ABSTRACT

This chapter derives its impetus from the interface between two research traditions within the sociology of education. Since the 1960s school effectiveness studies have shown social-class background constraints on educational achievement (e.g. Coleman et al., 1966; Rothstein, 2004). However, classroom studies conducted within a Bernsteinian frame are starting to demonstrate how schools can make a difference through modes of pedagogic practice that interrupt the reproduction of educational inequality and lead to the success of all students (e.g. Morais, 2002; Rose, 2004). Muller and Gamble (in press) summarise such pedagogies as mostly characterised by strong framing over external selection and evaluation criteria and weak framing over pacing and teacher-pupil relations. Our own data (Gamble, 2004; Hoadley, 2005) supports these findings, especially strong framing over evaluative criteria, but does not allow unequivocal endorsement of claims that only weak framing over teacher-pupil relations facilitates entry of working-class students into the verticality1 of school knowledge. Here, predominantly theoretically, we interrogate the potential, inductive capacity of positional modes of control, acknowledging shifts in the way Bernstein conceptualised regulative order (Singh, 2002; Davis, 2005a, b; Muller, 2006) and a reading of some of his earlier work which connects these shifts to corresponding changes in homes, schools, curricula and classrooms. This has led us to understand why it is that personal and positional control relations that emanate from his early sociolinguistic thesis have become the standard interpretation of hierarchy in the classroom, even though there are other versions of regulative order at the level of school and curriculum, as delineated in the pedagogic device. What we are suggesting here is consideration of the potential of positional modalities in the induction of working-class learners into the verticality of school knowledge.
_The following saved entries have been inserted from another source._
-- ==== Sys2Proof/Machine/Crypto.lean ====
section
/-!
DEFINITION. Crypto: the published functions that the spec names: AES-256 (FIPS 197) under XTS (IEEE 1619) for sealed
pages (R398), Keccak with SHAKE256 and SHA3-512 (FIPS 202; R256, R402, R403), and CRC-32C (R394).
-/
namespace Sys2Proof.Machine

/-! ## AES-256 -/

/-- Multiplication by x in GF(2^8) modulo x^8 + x^4 + x^3 + x + 1. -/
def aesX (a : Nat) : Nat := if 128 ≤ a then (2 * a) % 256 ^^^ 0x1B else 2 * a

/-- Multiplication in GF(2^8); the fuel is the number of bits of `b` taken. -/
def aesMul (a b : Nat) : Nat → Nat
  | 0 => 0
  | n + 1 => (if b % 2 = 1 then a else 0) ^^^ aesMul (aesX a) (b / 2) n

/-- a^(2^n - 2) in GF(2^8) for n = 8: the inverse, with 0 for 0. -/
def aesInv (a : Nat) : Nat :=
  (List.range 7).foldl (fun p _ => let q := aesMul p p 8; aesMul q a 8) 1 |> fun p => aesMul p p 8

/-- The S-box of FIPS 197. -/
def aesSub (a : Nat) : Nat :=
  let b := aesInv a
  let rot (n : Nat) : Nat := (b * 2 ^ n) % 256 ||| b / 2 ^ (8 - n)
  b ^^^ rot 1 ^^^ rot 2 ^^^ rot 3 ^^^ rot 4 ^^^ 0x63

def aesBox : List Nat := (List.range 256).map aesSub
/-- The inverse S-box: the index at which a value stands. -/
def aesUnbox : List Nat := (List.range 256).map fun v => aesBox.idxOf v

/-- Round constants and key words: the words of a schedule from word `i`, each 4 bytes. -/
def aesExpand (ws : List (List Nat)) (i rc : Nat) : Nat → List (List Nat)
  | 0 => ws
  | n + 1 =>
    let prev := ws.getD (i - 1) []
    let t :=
      if i % 8 = 0 then
        match prev with
        | a :: r => (List.zipWith (· ^^^ ·) ((r ++ [a]).map fun b => aesBox.getD b 0) [rc, 0, 0, 0])
        | [] => []
      else if i % 8 = 4 then prev.map fun b => aesBox.getD b 0
      else prev
    aesExpand (ws ++ [List.zipWith (· ^^^ ·) (ws.getD (i - 8) []) t]) (i + 1) (if i % 8 = 0 then aesX rc else rc) n

/-- The 15 round keys of a 256-bit key, whose byte j is bits 8j+7..8j. -/
def aesKeys (k : BitVec 256) : List (List Nat) :=
  let bs := (leBytes 32 k.toNat).map (·.toNat)
  let ws := aesExpand ((List.range 8).map fun i => (bs.drop (4 * i)).take 4) 8 1 52
  (List.range 15).map fun r => ((ws.drop (4 * r)).take 4).flatten

def xorBytes (a b : List Nat) : List Nat := List.zipWith (· ^^^ ·) a b

/-- Row r of the state rotated left by r (byte 4c + r of the state is row r, column c), or right. -/
def aesShift (right : Bool) (st : List Nat) : List Nat :=
  (List.range 16).map fun i => st.getD (((i / 4 + (if right then 4 - i % 4 else i % 4)) % 4) * 4 + i % 4) 0

/-- Columns multiplied by the circulant matrix of the given first row. -/
def aesMix (m : List Nat) (st : List Nat) : List Nat :=
  (List.range 16).map fun i =>
    (List.range 4).foldl (fun acc j => acc ^^^ aesMul (st.getD (i / 4 * 4 + j) 0) (m.getD ((j + 4 - i % 4) % 4) 0) 8) 0

/-- AES-256 of one 16-byte block. -/
def aesEnc (ks : List (List Nat)) (blk : List Nat) : List Nat :=
  let st := (List.range 13).foldl (fun st r =>
    xorBytes (aesMix [2, 3, 1, 1] (aesShift false (st.map fun b => aesBox.getD b 0))) (ks.getD (r + 1) []))
    (xorBytes blk (ks.getD 0 []))
  xorBytes (aesShift false (st.map fun b => aesBox.getD b 0)) (ks.getD 14 [])

/-- Its inverse. -/
def aesDec (ks : List (List Nat)) (blk : List Nat) : List Nat :=
  let st := (List.range 13).foldl (fun st r =>
    aesMix [14, 11, 13, 9] (xorBytes ((aesShift true st).map fun b => aesUnbox.getD b 0) (ks.getD (13 - r) [])))
    (xorBytes blk (ks.getD 14 []))
  xorBytes ((aesShift true st).map fun b => aesUnbox.getD b 0) (ks.getD 0 [])

/-- The tweak of the next block of a unit: times x in GF(2^128), little-endian. -/
def xtsNext (t : Nat) : Nat := (2 * t) % 2 ^ 128 ^^^ (if 2 ^ 127 ≤ t then 0x87 else 0)

/-- XTS over the blocks of a unit, `f` being the block cipher. -/
def xtsBlocks (f : List Nat → List Nat) (t : Nat) : List (List Nat) → List Nat
  | [] => []
  | b :: r =>
    let tb := (leBytes 16 t).map (·.toNat)
    xorBytes (f (xorBytes b tb)) tb ++ xtsBlocks f (xtsNext t) r

/-- One 256-byte unit under AES-256-XTS with the pair K1, K2 and a 128-bit tweak (R398). -/
def xtsUnit (encrypt : Bool) (k1 k2 : BitVec 256) (tweak : Nat) (data : List Byte) : List Byte :=
  let ks := aesKeys k1
  let t := aesEnc (aesKeys k2) ((leBytes 16 tweak).map (·.toNat))
  let tn := t.foldr (fun b acc => b + 256 * acc) 0
  let ds := data.map (·.toNat)
  let bs := (List.range 16).map fun i => (ds.drop (16 * i)).take 16
  (xtsBlocks (if encrypt then aesEnc ks else aesDec ks) tn bs).map (BitVec.ofNat 8)

/-! ## Keccak -/

/-- The rotation of lane (x, y) by ρ, in the order 5y + x. -/
def keccakRho : List Nat :=
  [0, 1, 62, 28, 27, 36, 44, 6, 55, 20, 3, 10, 43, 25, 39, 41, 45, 15, 21, 8, 18, 2, 61, 56, 14]

/-- One bit of the round constants: the linear feedback register of FIPS 202 after `n` steps from `r`. -/
def keccakLfsr (r : Nat) : Nat → Nat
  | 0 => r
  | n + 1 => keccakLfsr (if 128 ≤ r then (2 * r) % 256 ^^^ 0x71 else 2 * r) n

/-- The round constant ι of round `i`. -/
def keccakIota (i : Nat) : Word :=
  (List.range 7).foldl (fun acc j =>
    if keccakLfsr 1 (7 * i + j) % 2 = 1 then acc ||| (1#64 <<< (2 ^ j - 1)) else acc) 0

/-- One round of Keccak-f[1600]. -/
def keccakRound (i : Nat) (a : List Word) : List Word :=
  let g (l : List Word) (n : Nat) : Word := l.getD n 0
  let c := (List.range 5).map fun x => g a x ^^^ g a (x + 5) ^^^ g a (x + 10) ^^^ g a (x + 15) ^^^ g a (x + 20)
  let d := (List.range 5).map fun x => g c ((x + 4) % 5) ^^^ (g c ((x + 1) % 5)).rotateLeft 1
  let e := (List.range 25).map fun k => (g a k ^^^ g d (k % 5)).rotateLeft (keccakRho.getD k 0)
  -- π moves lane (x, y) to (y, 2x + 3y)
  let b := (List.range 25).map fun k => g e ((k % 5 + 3 * (k / 5)) % 5 + 5 * (k % 5))
  let f := (List.range 25).map fun k =>
    g b k ^^^ (~~~(g b (k / 5 * 5 + (k % 5 + 1) % 5)) &&& g b (k / 5 * 5 + (k % 5 + 2) % 5))
  match f with
  | [] => []
  | h :: r => (h ^^^ keccakIota i) :: r

/-- Keccak-f[1600]. -/
def keccakF (a : List Word) : List Word := (List.range 24).foldl (fun a i => keccakRound i a) a

/-- A message padded to whole blocks of `rate` bytes: the domain's first bits, zeros and a last bit. -/
def spongePad (rate suffix : Nat) (msg : List Byte) : List Byte :=
  let n := rate - msg.length % rate
  msg ++ (List.range n).map fun i => BitVec.ofNat 8 ((if i = 0 then suffix else 0) + (if i + 1 = n then 0x80 else 0))

/-- The first `n` bytes, at most a block, that the sponge of a rate gives for a message (FIPS 202). -/
def sponge (rate suffix n : Nat) (msg : List Byte) : List Byte :=
  let p := spongePad rate suffix msg
  let a := (List.range (p.length / rate)).foldl (fun a b =>
    let blk := (p.drop (rate * b)).take rate
    keccakF ((List.range 25).map fun i => a.getD i 0 ^^^ BitVec.ofNat 64 (leValue ((blk.drop (8 * i)).take 8))))
    (List.replicate 25 0)
  (a.flatMap fun w => leBytes 8 w.toNat).take n

/-- SHAKE256 with up to 136 bytes of output. -/
def shake256 (n : Nat) (msg : List Byte) : List Byte := sponge 136 0x1F n msg
/-- SHA3-512. -/
def sha3 (msg : List Byte) : List Byte := sponge 72 0x06 64 msg

/-- The first 8 bytes of SHAKE256 over a message, as a little-endian word. -/
def shake256First (msg : List Byte) : Word := BitVec.ofNat 64 (leValue (shake256 8 msg))

/-! ## CRC-32C -/

/-- The register after eight more bits, reflected form of 0x1EDC6F41. -/
def crcBits (r : Nat) : Nat → Nat
  | 0 => r
  | n + 1 => crcBits (if r % 2 = 1 then r / 2 ^^^ 0x82F63B78 else r / 2) n

/-- CRC-32C of a list of bytes. -/
def crc32c (bs : List Byte) : Nat :=
  bs.foldl (fun r b => crcBits (r ^^^ b.toNat) 8) 0xFFFFFFFF ^^^ 0xFFFFFFFF

/-- A tag as a shard's header holds it (assumption 91). -/
def Tag.bytes (t : Tag) : List Byte := leBytes 2 t.mod ++ leBytes 1 t.die ++ leBytes 8 t.seq ++ leBytes 2 t.dest
/-- What a request asks, as its shard holds it: a code, the addresses and the payload (assumption 91). -/
def shardBody : ShardOp → List Byte
  | .load a n => [0] ++ leBytes 8 a ++ leBytes 2 n
  | .store a d fill => [1] ++ leBytes 8 a ++ [if fill then 1 else 0] ++ d
  | .atomic k a c e => [2] ++ leBytes 1 k.ctorIdx ++ leBytes 8 a ++ leBytes 8 c.toNat ++ leBytes 8 e.toNat
  | .reduce ty l row f cnt => [3] ++ leBytes 1 ty.ctorIdx ++ leBytes 8 l ++ leBytes 8 f ++ leBytes 2 cnt ++ row
  | .addElems ty a d => [4] ++ leBytes 1 ty.ctorIdx ++ leBytes 8 a ++ d
/-- The CRC-32C of a request's header and payload (R394). -/
def shardCrc (t : Tag) (asn : Nat) (op : ShardOp) : BitVec 32 :=
  BitVec.ofNat 32 (crc32c (Tag.bytes t ++ leBytes 2 asn ++ shardBody op))
/-- The CRC-32C of an answer, a negative one having no code (R394). -/
def answerCrc (t : Tag) (code : Option Byte) (v : BitVec 1024) : BitVec 32 :=
  BitVec.ofNat 32 (crc32c (Tag.bytes t ++ (match code with
    | some c => [1, c]
    | none => [0, 0]) ++ leBytes 128 v.toNat))

end Sys2Proof.Machine
end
It is particularly the Durkheimian foundations of the expressive order of schools, linked to Mary Douglas’s (1970) interpretation of personal and positional modes of control, that lead us to view positional modes of control (i.e. strong framing over teacher-pupil relations),

recognised by working-class students from their home backgrounds, as a necessary condition for initial induction into verticality. We start this interpretation with a discussion of different conceptions of the regulative order in Bernstein’s work from the 1960s to 2000.